On April 17 the US Agency for International Development (USAID) awarded a contract worth $680 million to Bechtel Corp., a private company with close ties to the Republican Party and the Bush administration.

The outcome of a secretive bidding process open only to a select group of American corporations, the contract is the latest and largest in a series of windfalls for corporate America following the overthrow of the Saddam Hussein regime.

The areas covered by the contract include the rehabilitation of Iraq’s power, water and sewage systems that were destroyed in the bombing campaign, rehabilitation of airports, and the dredging of the Umm Qasr port. Bechtel’s future work in the country will also likely include repair and reconstruction of hospitals, schools, government buildings and irrigation and transportation systems.

Bechtel stands to gain much more than the initial contract. USAID officials have indicated that the final price tag will run into the tens of billions of dollars. Much of this work—which includes operations in nearly every important area of the country’s infrastructure—will go to Bechtel and its subcontractors. “This has never been done before—an American corporation rebuilding an entire foreign country,” noted Daniel Brian, Executive director of Project of Government Oversight, which is based in Washington DC.

Previous contracts included a multi-billion dollar deal secured by Halliburton, a company previously headed by Vice President Dick Cheney. The cost-plus-profit contract was awarded without competition to Halliburton’s subsidiary, Brown & Root, which was also one of the six original contenders for the contract awarded to Bechtel. Brown & Root eventually opted out of the bidding process after charges of favoritism were raised. Cheney still receives up to $1 million a year from Halliburton as part of his severance package.

Other American corporations that have won contracts include Research Triangle Institute, which will receive up to $167 million for work in local governance services, and Creative Associates International, which won a $62.2 million contract to rebuild Iraq’s devastated educational system.

All of these costs will initially be paid by American taxpayers, who will also pay for the bombs used to destroy Iraqi infrastructure in the first place. The rest of the burden will fall on the Iraqi people, as the US loots the country’s oil resources to pay off the huge corporate contracts.

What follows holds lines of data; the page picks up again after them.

-- ==== Sys2Proof/Certificates/Slice0/Obligations.lean ====
section
/-! DEFINITION. The statements about the model, from the numbered rules of spec/. Every statement about a
command's own effect assumes the block is not halted (60_exceptions.md R190). -/

open Sys2Proof Sys2Proof.Machine

/-! ## Encoding (30_encoding.md) -/

/-- R70, R71, R76 to R80: decoding what the encoder writes gives the command back, with every operand, and
leaves what stands behind it. -/
def Obligations.DecodeOfEncodeIsTheCommand : Prop :=
  ∀ (i : Instr) (words : List Word) (bytes : List Byte), i.wellFormed = true →
    decode (encode i ++ words) (encodeData i ++ bytes) = .command i words bytes

/-- R75, R79: each command has one encoding, so whatever decodes to a command is its encoding and what
stands behind it. -/
def Obligations.DecodedInputIsTheEncoding : Prop :=
  ∀ (words : List Word) (bytes : List Byte) (i : Instr) (words' : List Word) (bytes' : List Byte),
    decode words bytes = .command i words' bytes' →
    i.wellFormed = true ∧ words = encode i ++ words' ∧ bytes = encodeData i ++ bytes'

/-- R75: a word is illegal exactly under its six conditions and then raises ILLEGAL_CMD, the all-zero word is
illegal, and every word is illegal or a word of exactly one row. That the fault is taken as soon as the word
stands at the front, whatever follows it, also where its OP takes an operand word (R78), is the model's reading
(log 3, DEDUCED). -/
def Obligations.IllegalWordsAreThoseOfTheSixConditions : Prop :=
  (∀ w : Word, (∃ why, decodeWord w 0 [] = .error why) ↔
    (w.extractLsb' 28 4 ∈ [0x0#4, 0xD#4, 0xE#4, 0xF#4] ∨
     w.extractLsb' 24 3 ≠ 0#3 ∨
     w.extractLsb' 0 16 ≠ 0#16 ∨
     (w.getLsbD 27 = true ∧ w.extractLsb' 28 4 ∉ [0x4#4, 0x5#4, 0xB#4, 0xC#4]) ∨
     (w.extractLsb' 20 4 ≠ 0#4 ∧ w.extractLsb' 28 4 ∉ [0x1#4, 0x2#4, 0xB#4]) ∨
     (w.extractLsb' 16 4 ≠ 0#4 ∧
       w.extractLsb' 28 4 ∉ [0x3#4, 0x4#4, 0x5#4, 0x6#4, 0x7#4, 0x8#4, 0x9#4, 0xA#4, 0xB#4, 0xC#4]))) ∧
  (∀ (s : State) (w : Word) (rest : List Word) (why : Illegal), s.halted = false → s.cmdPort = w :: rest →
    decodeWord w 0 [] = .error why →
    ∃ t, step s = .next t ∧
      t = { s with status := statusEnterFault s.status .illegalCmd, faultCmd := w, cmdPort := t.cmdPort }) ∧
  (∃ why, decodeWord 0 0 [] = .error why) ∧
  (∀ w : Word, (∃ why, decodeWord w 0 [] = .error why) ↔ ∀ r ∈ opcodeTable, r.matches w = false) ∧
  opcodeTable.Pairwise (fun r q => ∀ w : Word, ¬ (r.matches w = true ∧ q.matches w = true))

/-- R79, R80: a word decodes to a command of a row exactly when it matches the row. -/
def Obligations.DecodeAgreesWithTheTable : Prop :=
  ∀ (w imm : Word) (data : List Byte) (r : OpcodeRow), r ∈ opcodeTable →
    (r.matches w = true ↔ ∃ i, decodeWord w imm data = .ok i ∧ opcodeRow i = r)

/-- R72, R80 and the words of 95_test_vectors.md: a few words decode to the command they stand for. -/
def Obligations.SpecWordsDecode : Prop :=
  decodeTableWord 32 0x10F00000 = some (.fromBytes 15 []) ∧
  decodeTableWord 32 0x20300000 = some (.newEmpty 3 0) ∧
  decodeTableWord 32 0x48020000 = some (.setBit 2 0 true) ∧
  decodeTableWord 32 0x58030000 = some (.pushBit 3 true) ∧
  decodeTableWord 64 0x00018005B0100000 = some (.crcEncode 1 0 0x18005) ∧
  decodeTableWord 32 0xB8210000 = some (.crcDecode 2 1 0) ∧
  decodeTableWord 64 0x0000000CC8050000 = some (.injectBurst 5 12 .high) ∧
  decodeTableWord 32 0xC0150000 = none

In an attempt to answer charges of political favoritism, USAID spokesman Luke Zahner argued, “The reality is that there are only a few companies that can handle a contract of this size.” There is a grain of truth in this. A handful of giant companies dominates the market for contracts like that awarded to Bechtel, and all of them have political connections. In addition to Halliburton, the other major competitor is Fluor Corp., which has on its board a former head of the National Security Agency and deputy director of the CIA, in addition to other military ties.

During last month’s anti-war demonstrations, Bechtel headquarters in San Francisco was targeted by protesters who saw the company as a critical part of the military-industrial complex that is closely aligned with the Bush administration. The company is the 17th largest defense contractor in the country. Between October, 2001 and September, 2002, the Defense Department paid Bechtel $1.03 billion, nearly 10 percent of Bechtel’s total revenue of $11.6 billion in 2002.

The Center for Responsive Politics, a government watchdog organization, reports that all six companies that were originally allowed to bid for the contract are heavy donors to American politicians, particularly to the Republican Party. Combined, they gave $3.6 million between 1999 and 2002, 66 percent to Republicans. Bechtel itself contributed $1.3 million of this.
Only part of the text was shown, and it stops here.